En matière de fiscalité et de l’argent des contribuables, et en réponse à une de mes questions, notre maire a annoncé en conseil municipal une conception magique : «Les saint-hilairiens sont très posés et très sages». 

En d’autres mots, on peut tout leur faire avaler avec en prime une bien étrange conception de la représentation démocratique.

Tant qu’ils payent, les saint-hilairiens sont très posés et très sages…

Le Conseil Communautaire de l’Agglo d’Agen a voté le 8 avril dernier de nouvelles taxes pour financer ses projets. Une taxe sur le foncier bâti propre à l’Agglo apparaîtra finalement sur votre prochaine feuille d’imposition foncière. Cette taxe sera évolutive dans un futur très proche (c’est déjà annoncé) et permettra de continuer la course à l’investissement sur un rythme qui a mené l’Agglo à un endettement si important qu’il va franchir la ligne rouge avec les investissements de ce mandat. Les décisions auraient pu pourtant être différentes. Avec 143 M (M pour millions) d’€ d’investissements prévus cette mandature à l’Agglo, la recherche de 2 M d’€ a prétexté la création du nouvel impôt.

Car tous les élus redoutent que l’État baisse drastiquement ses dotations aux collectivités pour rembourser la dette Covid et ça dès 2022/2023. Bref, qu’il donne beaucoup moins d’argent au développement local. Ces nouvelles taxes seront donc évolutives à la hausse très prochainement et au gré des besoins.

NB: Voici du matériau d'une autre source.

/-- The recombination commits the power, whatever way the residues were computed. -/
theorem State.KeyConsistent.crtFinish_commits (hk : s.KeyConsistent e d) (hu : s.HasCrt) {ra : RegIx} (rd : RegIx)
    {blind : Option (Nat × Nat)} (hx : s.opNat ra < s.keyN)
    (hf : ∀ c ∈ s.crtPrimes, perPrime (s.opNat ra) blind c = some (residue (s.opNat ra) c)) :
    CommitsOrAborts rd (s.opNat ra ^ d % s.keyN) s (s.crtFinish rd ra blind) := by
  have hfits := State.mod_keyN_lt_radix (s := s) (s.opNat ra ^ d) (Nat.zero_lt_of_lt hx)
  rw [State.crtFinish_of_fits hf (hk.garner_eq hu _).symm rd (by exact_mod_cast hfits), Int.toNat_natCast]
  exact .of_finish rd hfits

end Consistent

/-- Settles O24: on the CRT paths the residues are those of a consistent key, since blinding cancels. -/
theorem consistentKeyGivesThePower : Obligations.ConsistentKeyGivesThePower := by
  intro rd ra s e d hx
  refine ⟨fun hseq hu ho hd => ?noCrt, fun hk hu => ⟨fun hseq hb => ?noBlinding, fun w r hseq hr he h1 hlt => ?blinding⟩⟩
  case noCrt =>
    rw [exec_rsadp_start rd ra hseq, State.rsadpStart_of_no_crt rd ra hu ho hx, hd]
    exact ⟨_, rfl, .of_finish rd (State.mod_keyN_lt_radix _ (Nat.zero_lt_of_lt hx))⟩
  case noBlinding =>
    have hodd : ∀ i, 1 ≤ i → i ≤ s.keycfg.u.toNat → s.keyP i % 2 = 1 ∧ 3 ≤ s.keyP i := by
      obtain ⟨hprimes, -⟩ := id hk
      intro i h1 hi
      obtain ⟨hp, h3, -⟩ := hprimes _ (State.mem_crtPrimes.2 ⟨i, h1, hi, rfl⟩)
      exact ⟨odd_of_prime hp h3, h3⟩
    exact ⟨_, exec_rsadp_of_no_blinding rd hseq hu hk.keyN_odd hx hodd hb,
      hk.crtFinish_commits hu rd hx fun c _ => perPrime_of_no_blinding _ c⟩
  case blinding =>
    obtain ⟨hprimes, -⟩ := id hk
    refine ⟨_, exec_rsadp_of_draw rd ra hseq hr, hk.crtFinish_commits hu rd hx fun c hc => ?_⟩
    obtain ⟨hp, -, hdx, -⟩ := hprimes c hc
    rw [he]
    exact blindingCancels _ r e c hp hdx h1 (hlt c hc)

end Sys2Proof.Machine
end

section
/-! CMP (43_compare.md): the accumulator of the constant-time comparison decides equality. -/

namespace Sys2Proof.Machine

/-! ### The accumulator (rule R84) -/

theorem foldl_or_eq_zero_iff (bs : List Byte) (acc : Byte) :
    bs.foldl (· ||| ·) acc = 0#8 ↔ acc = 0#8 ∧ ∀ b ∈ bs, b = 0#8 := by
  induction bs generalizing acc with
  | nil => simp
  | cons b bs ih => rw [List.foldl_cons, ih, BitVec.or_eq_zero_iff, List.forall_mem_cons, and_assoc]

theorem xorBytes_eq_zero_iff {bs ts : List Byte} (h : bs.length = ts.length) :
    (∀ b ∈ xorBytes bs ts, b = 0#8) ↔ bs = ts := by
  induction bs generalizing ts with
  | nil => simpa [xorBytes] using h.symm
  | cons b bs ih =>
    cases ts with
    | nil => cases h
    | cons t ts =>
      have htail := ih (Nat.succ.inj h)
      unfold xorBytes at htail ⊢
      rw [List.zipWith_cons_cons, List.forall_mem_cons, htail, BitVec.xor_eq_zero_iff, List.cons.injEq]

/-- The accumulator stays 0x00 exactly when no pair of bytes differs. -/
theorem diffAcc_eq_zero_iff {bs ts : List Byte} (h : bs.length = ts.length) : diffAcc bs ts = 0#8 ↔ bs = ts := by
  rw [diffAcc, foldl_or_eq_zero_iff, xorBytes_eq_zero_iff h]
  exact and_iff_right rfl

theorem Memory.readBytes_eq_iff (m : Memory) (a b l : Nat) :
    m.readBytes a l = m.readBytes b l ↔ ∀ j, j < l → m.read (a + j) = m.read (b + j) := by
  simp only [List.ext_getElem_iff, Memory.readBytes_length, Memory.readBytes_getElem, true_and]
  exact ⟨fun h j hj => h j hj hj, fun h j hj _ => h j hj⟩

theorem State.equalRanges_iff (s : State) : s.equalRanges = true ↔ s.args.lenA = s.args.lenB ∧
    ∀ j, j < s.args.lenA.toNat → s.buf.read (s.args.addrA.toNat + j) = s.buf.read (s.args.addrB.toNat + j) := by
  unfold State.equalRanges State.rangeA State.rangeB State.bytesOf
  dsimp only
  by_cases hlen : s.args.lenA = s.args.lenB
  · rw [if_neg (not_not.2 (congrArg BitVec.toNat hlen)), beq_iff_eq, diffAcc_eq_zero_iff (by simp [hlen]), ← hlen,
      Memory.readBytes_eq_iff]
    exact (and_iff_right rfl).symm
  · rw [if_pos fun h => hlen (BitVec.eq_of_toNat_eq h)]
    exact iff_of_false nofun fun h => hlen h.1

/-! ### CMP (rule R84) -/

/-- CMP's row of the encoding table masks no bit, so its word is the row's own. -/
theorem encode_cmp : encode .cmp = 0x00000018#32 :=
  BitVec.and_allOnes.symm.trans Laws.TableRow.cmp.1

theorem exec_cmp_of_out_of_bounds {s : State}
    (h : 4096 < s.args.addrA.toNat + s.args.lenA.toNat ∨ 4096 < s.args.addrB.toNat + s.args.lenB.toNat) :
    exec .cmp s = .next ((s.setEq false).complete .bufBounds) := by
  refine congrArg Host.Outcome.next (if_pos ?_)
  rcases h with h | h
  · simp [s.rangeA.inBounds_eq_false_iff.2 h]
  · simp [s.rangeB.inBounds_eq_false_iff.2 h]

theorem exec_cmp_of_in_bounds {s : State} (hA : s.args.addrA.toNat + s.args.lenA.toNat ≤ 4096)
    (hB : s.args.addrB.toNat + s.args.lenB.toNat ≤ 4096) :
    exec .cmp s = .next ((s.setEq false).finish (·.setEq s.equalRanges)) := by
  refine congrArg Host.Outcome.next (if_neg ?_)
  simp [s.rangeA.inBounds_iff.2 hA, s.rangeB.inBounds_iff.2 hB]

/-- What CMP leaves unchanged, whatever its end. -/
theorem setEq_complete_frame (s : State) (e e' : Bool) (c : ErrCode) :
    OpSame s (((s.setEq e).setEq e').complete c) ∧ BufSame s (((s.setEq e).setEq e').complete c) ∧
      RestSame s (((s.setEq e).setEq e').complete c) :=
  ⟨fun _ => rfl, fun _ => rfl, fun _ => rfl, rfl, rfl, rfl, rfl, rfl, rfl, rfl, rfl, rfl⟩

/-- An end of CMP that commits nothing leaves EQ 0. -/
theorem setEq_false_complete (s : State) (c : ErrCode) : Completed c s ((s.setEq false).complete c) ∧
    ((s.setEq false).complete c).status.eq = false ∧ OpSame s ((s.setEq false).complete c) ∧
      BufSame s ((s.setEq false).complete c) ∧ RestSame s ((s.setEq false).complete c) :=
  ⟨.of_complete c rfl, rfl, setEq_complete_frame s false false c⟩

/-- Settles O29: the comparison is the accumulator's, and the other ends clear EQ. -/
theorem cmpComparesAllBytes : Obligations.CmpComparesAllBytes := by
  intro s
  refine ⟨encode_cmp, fun h => ⟨_, exec_cmp_of_out_of_bounds h, setEq_false_complete s _⟩,
    fun hA hB ha => ⟨_, exec_cmp_of_in_bounds hA hB, ?aborted⟩, fun hA hB ha => ⟨_, exec_cmp_of_in_bounds hA hB, ?compared⟩⟩
  case aborted =>
    rw [(s.setEq false).finish_of_abort _ ha]
    exact setEq_false_complete s _
  case compared =>
    rw [(s.setEq false).finish_of_no_abort _ ha]
    obtain ⟨hop, hbuf, hrest⟩ := setEq_complete_frame s false s.equalRanges .noError
    exact ⟨.of_complete _ rfl, hop, hbuf, hrest, s.equalRanges_iff⟩

end Sys2Proof.Machine
end

section
/-! MGF1 (44_mgf1.md): its checks in order, one request, one block, and the whole mask over all its steps. -/

namespace Sys2Proof.Machine

/-! ### The checks (rules R87, R88, R98, R100) -/

theorem exec_mgf1_advance {s : State} (x : Bool) (h : ∀ w j, s.seq ≠ .waitHash w j) :
    exec (.mgf1 x) s = .next s.mgfAdvance := by
  change execMgf1 x s = _
  unfold execMgf1
  split
  case h_3 w j hw => exact absurd hw (h w j)
  all_goals rfl

theorem State.mgfAdvance_of_check {s : State} {c : ErrCode} (h : s.mgfCheck = some c) : s.mgfAdvance = s.complete c := by
  rw [State.mgfAdvance, h]

theorem State.mgfCheck_of_illegal_hlen {s : State} (h : s.hlen.toNat ∉ [16, 20, 28, 32, 48, 64]) :
    s.mgfCheck = some .hashConfig := by
  have hl : s.hlen.toNat ∉ Config.hashLengths := h
  simp [State.mgfCheck, hl]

Quand notre maire annonce qu’il est favorable à la création de taxes, «en toute modération», c’est donc un enfumage car cette taxe sur le foncier bâti est déjà clairement évoquée comme un levier utile à de prochaines augmentations ou de justifier la création d’autres taxes.

En plus de ses nombreuses compétences locales, de nombreux projets sont financés par l’Agglo sur notre territoire.

Elle aide les communes dans les projets qui leur sont propre (l’Agglo a participé au renouvellement de la traversée du bourg, elle va financer la station d’épuration de Lusignan Grand, elle y était légalement obligée depuis longtemps mais c’est quand même elle qui finance).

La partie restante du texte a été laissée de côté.